━━ Working data ━━

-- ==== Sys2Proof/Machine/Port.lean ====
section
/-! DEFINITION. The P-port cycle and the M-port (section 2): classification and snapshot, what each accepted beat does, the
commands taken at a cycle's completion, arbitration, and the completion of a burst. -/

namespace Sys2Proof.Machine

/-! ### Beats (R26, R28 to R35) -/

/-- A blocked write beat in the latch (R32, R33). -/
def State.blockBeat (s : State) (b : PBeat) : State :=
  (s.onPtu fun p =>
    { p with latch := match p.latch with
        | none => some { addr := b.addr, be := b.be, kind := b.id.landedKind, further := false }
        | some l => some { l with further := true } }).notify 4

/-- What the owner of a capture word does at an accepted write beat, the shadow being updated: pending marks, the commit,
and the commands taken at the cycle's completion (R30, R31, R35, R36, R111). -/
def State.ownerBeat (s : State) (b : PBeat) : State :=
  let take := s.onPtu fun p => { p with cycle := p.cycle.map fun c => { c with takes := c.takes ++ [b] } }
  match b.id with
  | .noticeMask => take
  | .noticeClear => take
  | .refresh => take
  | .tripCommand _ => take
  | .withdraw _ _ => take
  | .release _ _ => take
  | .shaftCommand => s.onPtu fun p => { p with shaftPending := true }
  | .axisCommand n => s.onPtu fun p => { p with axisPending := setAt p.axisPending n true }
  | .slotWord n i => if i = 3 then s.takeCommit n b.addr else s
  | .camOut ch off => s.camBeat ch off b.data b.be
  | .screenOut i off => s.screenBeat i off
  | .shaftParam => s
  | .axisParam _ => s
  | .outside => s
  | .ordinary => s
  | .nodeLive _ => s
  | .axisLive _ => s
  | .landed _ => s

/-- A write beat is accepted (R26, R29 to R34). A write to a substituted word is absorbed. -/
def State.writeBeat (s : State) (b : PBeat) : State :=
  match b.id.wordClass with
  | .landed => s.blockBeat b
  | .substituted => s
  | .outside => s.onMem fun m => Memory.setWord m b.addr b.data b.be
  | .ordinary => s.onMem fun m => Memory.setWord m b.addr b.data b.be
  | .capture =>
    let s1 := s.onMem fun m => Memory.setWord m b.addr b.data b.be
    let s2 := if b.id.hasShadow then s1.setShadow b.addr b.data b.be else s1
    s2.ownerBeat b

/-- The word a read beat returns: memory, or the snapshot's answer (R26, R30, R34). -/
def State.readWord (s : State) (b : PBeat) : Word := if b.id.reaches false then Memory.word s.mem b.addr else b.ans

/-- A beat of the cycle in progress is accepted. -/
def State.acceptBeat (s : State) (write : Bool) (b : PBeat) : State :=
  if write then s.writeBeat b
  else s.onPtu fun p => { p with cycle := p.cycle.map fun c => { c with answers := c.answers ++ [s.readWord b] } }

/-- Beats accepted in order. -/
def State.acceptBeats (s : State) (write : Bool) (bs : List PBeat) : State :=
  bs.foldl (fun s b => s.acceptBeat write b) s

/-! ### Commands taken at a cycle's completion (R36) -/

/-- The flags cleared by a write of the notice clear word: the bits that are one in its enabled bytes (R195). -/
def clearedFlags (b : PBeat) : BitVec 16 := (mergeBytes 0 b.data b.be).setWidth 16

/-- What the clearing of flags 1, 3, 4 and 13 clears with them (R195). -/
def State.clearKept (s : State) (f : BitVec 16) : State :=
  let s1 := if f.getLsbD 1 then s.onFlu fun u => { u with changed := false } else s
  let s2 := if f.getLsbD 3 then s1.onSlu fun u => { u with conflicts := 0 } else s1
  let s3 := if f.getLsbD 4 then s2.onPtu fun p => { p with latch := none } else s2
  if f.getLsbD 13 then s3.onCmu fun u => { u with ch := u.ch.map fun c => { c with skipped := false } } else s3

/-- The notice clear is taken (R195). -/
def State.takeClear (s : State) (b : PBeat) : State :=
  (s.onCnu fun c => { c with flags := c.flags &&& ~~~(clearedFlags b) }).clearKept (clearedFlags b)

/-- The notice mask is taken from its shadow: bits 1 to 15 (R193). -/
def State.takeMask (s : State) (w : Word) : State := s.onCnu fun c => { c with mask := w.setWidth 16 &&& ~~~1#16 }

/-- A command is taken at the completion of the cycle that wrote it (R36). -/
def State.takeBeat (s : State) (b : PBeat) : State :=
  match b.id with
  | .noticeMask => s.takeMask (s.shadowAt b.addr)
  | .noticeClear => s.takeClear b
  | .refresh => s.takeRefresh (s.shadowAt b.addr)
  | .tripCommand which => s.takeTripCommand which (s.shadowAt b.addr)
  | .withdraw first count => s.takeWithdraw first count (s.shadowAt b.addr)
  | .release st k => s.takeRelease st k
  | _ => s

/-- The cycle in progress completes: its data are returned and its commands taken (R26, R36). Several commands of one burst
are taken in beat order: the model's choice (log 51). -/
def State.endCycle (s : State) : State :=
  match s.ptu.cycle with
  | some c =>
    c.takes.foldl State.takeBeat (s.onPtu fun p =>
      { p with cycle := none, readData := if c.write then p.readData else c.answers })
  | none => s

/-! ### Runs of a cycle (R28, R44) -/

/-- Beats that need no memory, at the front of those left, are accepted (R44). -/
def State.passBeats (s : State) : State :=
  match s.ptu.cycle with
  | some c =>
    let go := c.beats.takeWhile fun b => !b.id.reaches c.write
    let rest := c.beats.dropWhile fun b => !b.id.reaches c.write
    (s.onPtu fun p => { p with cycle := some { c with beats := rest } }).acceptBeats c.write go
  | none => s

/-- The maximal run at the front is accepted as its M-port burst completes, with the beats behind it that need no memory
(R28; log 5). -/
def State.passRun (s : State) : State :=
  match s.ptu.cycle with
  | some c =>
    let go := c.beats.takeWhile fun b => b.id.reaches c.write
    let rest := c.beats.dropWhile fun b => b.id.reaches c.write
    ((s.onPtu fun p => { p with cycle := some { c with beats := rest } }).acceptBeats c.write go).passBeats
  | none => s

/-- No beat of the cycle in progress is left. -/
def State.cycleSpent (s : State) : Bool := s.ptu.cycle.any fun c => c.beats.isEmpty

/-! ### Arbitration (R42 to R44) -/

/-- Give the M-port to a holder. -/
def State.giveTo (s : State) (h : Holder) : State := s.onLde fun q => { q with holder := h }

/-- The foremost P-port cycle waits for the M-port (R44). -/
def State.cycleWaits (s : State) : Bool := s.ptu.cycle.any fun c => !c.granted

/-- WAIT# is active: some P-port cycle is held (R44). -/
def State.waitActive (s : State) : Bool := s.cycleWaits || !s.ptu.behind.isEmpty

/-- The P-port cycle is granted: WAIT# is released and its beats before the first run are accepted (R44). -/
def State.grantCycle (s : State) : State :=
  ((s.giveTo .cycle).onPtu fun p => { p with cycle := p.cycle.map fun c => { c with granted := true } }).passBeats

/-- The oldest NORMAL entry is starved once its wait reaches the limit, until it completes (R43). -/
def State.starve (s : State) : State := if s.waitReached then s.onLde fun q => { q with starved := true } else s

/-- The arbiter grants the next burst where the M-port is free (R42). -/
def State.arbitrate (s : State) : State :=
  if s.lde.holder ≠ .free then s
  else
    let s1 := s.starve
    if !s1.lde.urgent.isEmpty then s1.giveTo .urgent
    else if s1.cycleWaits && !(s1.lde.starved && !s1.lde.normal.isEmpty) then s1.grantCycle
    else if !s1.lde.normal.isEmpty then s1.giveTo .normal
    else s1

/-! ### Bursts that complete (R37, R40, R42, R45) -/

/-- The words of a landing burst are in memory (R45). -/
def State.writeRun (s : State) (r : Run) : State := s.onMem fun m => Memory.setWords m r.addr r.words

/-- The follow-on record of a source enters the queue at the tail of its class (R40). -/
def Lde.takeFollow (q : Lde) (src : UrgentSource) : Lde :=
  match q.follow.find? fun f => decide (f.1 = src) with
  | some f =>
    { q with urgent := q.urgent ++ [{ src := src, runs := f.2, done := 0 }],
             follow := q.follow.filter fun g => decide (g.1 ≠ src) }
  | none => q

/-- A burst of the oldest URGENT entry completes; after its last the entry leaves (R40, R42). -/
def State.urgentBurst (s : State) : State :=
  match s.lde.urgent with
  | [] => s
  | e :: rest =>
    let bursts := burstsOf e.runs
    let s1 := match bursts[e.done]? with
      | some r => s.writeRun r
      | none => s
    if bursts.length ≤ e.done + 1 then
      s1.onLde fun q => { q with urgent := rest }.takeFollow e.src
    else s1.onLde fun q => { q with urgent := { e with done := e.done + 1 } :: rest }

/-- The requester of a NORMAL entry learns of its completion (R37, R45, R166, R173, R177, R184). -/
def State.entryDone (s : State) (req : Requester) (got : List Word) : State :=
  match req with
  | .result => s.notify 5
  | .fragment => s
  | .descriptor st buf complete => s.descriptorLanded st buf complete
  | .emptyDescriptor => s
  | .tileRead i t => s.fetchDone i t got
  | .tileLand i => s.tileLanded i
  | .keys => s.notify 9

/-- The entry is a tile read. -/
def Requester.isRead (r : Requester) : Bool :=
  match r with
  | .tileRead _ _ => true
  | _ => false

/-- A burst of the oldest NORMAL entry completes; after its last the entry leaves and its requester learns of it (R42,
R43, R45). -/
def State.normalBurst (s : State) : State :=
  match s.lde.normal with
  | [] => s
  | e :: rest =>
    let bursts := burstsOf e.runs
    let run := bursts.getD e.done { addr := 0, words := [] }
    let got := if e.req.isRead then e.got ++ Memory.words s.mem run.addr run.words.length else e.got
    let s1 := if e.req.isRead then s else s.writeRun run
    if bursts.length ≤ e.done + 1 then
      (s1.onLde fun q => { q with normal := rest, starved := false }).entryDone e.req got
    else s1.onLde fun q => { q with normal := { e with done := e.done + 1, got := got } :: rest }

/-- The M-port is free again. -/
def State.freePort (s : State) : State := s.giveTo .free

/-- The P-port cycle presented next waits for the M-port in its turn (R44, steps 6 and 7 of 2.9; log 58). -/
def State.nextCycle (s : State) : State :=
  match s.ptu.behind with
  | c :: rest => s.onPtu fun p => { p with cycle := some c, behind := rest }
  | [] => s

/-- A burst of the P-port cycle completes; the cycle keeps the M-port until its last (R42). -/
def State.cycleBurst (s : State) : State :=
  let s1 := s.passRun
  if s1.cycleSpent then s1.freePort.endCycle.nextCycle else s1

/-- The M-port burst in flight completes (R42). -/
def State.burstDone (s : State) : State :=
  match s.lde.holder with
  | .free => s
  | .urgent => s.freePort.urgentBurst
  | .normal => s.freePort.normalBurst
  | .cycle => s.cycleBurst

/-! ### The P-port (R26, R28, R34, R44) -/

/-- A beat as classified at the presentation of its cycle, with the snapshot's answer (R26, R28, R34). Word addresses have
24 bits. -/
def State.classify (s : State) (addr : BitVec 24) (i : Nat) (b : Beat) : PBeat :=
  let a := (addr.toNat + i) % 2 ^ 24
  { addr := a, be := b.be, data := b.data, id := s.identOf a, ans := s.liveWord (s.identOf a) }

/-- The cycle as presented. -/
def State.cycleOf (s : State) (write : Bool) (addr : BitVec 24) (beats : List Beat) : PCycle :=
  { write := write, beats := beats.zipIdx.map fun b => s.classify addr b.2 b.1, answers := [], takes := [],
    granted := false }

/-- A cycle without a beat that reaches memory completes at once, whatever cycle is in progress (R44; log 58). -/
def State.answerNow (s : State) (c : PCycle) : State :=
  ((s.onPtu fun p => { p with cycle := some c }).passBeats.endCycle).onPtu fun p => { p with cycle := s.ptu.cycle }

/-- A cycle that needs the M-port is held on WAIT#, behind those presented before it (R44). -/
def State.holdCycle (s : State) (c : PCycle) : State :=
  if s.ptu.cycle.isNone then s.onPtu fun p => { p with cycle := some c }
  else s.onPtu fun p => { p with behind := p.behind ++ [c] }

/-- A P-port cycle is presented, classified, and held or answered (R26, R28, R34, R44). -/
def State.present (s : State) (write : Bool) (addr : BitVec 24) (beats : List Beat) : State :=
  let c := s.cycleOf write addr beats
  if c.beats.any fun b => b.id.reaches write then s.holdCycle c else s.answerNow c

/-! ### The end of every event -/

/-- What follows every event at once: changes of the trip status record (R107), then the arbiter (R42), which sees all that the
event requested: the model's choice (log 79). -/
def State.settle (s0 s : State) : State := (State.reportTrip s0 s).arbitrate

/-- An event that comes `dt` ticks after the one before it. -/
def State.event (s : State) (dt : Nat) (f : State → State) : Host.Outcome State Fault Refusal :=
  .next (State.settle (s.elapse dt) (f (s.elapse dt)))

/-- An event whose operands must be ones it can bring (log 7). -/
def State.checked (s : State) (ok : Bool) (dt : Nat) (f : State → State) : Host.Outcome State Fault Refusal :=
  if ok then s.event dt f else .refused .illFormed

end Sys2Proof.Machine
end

━━━

Tell me how many lines in the entries contain the string "cycleBurst", and give nothing besides that number.

## Exercise solution
2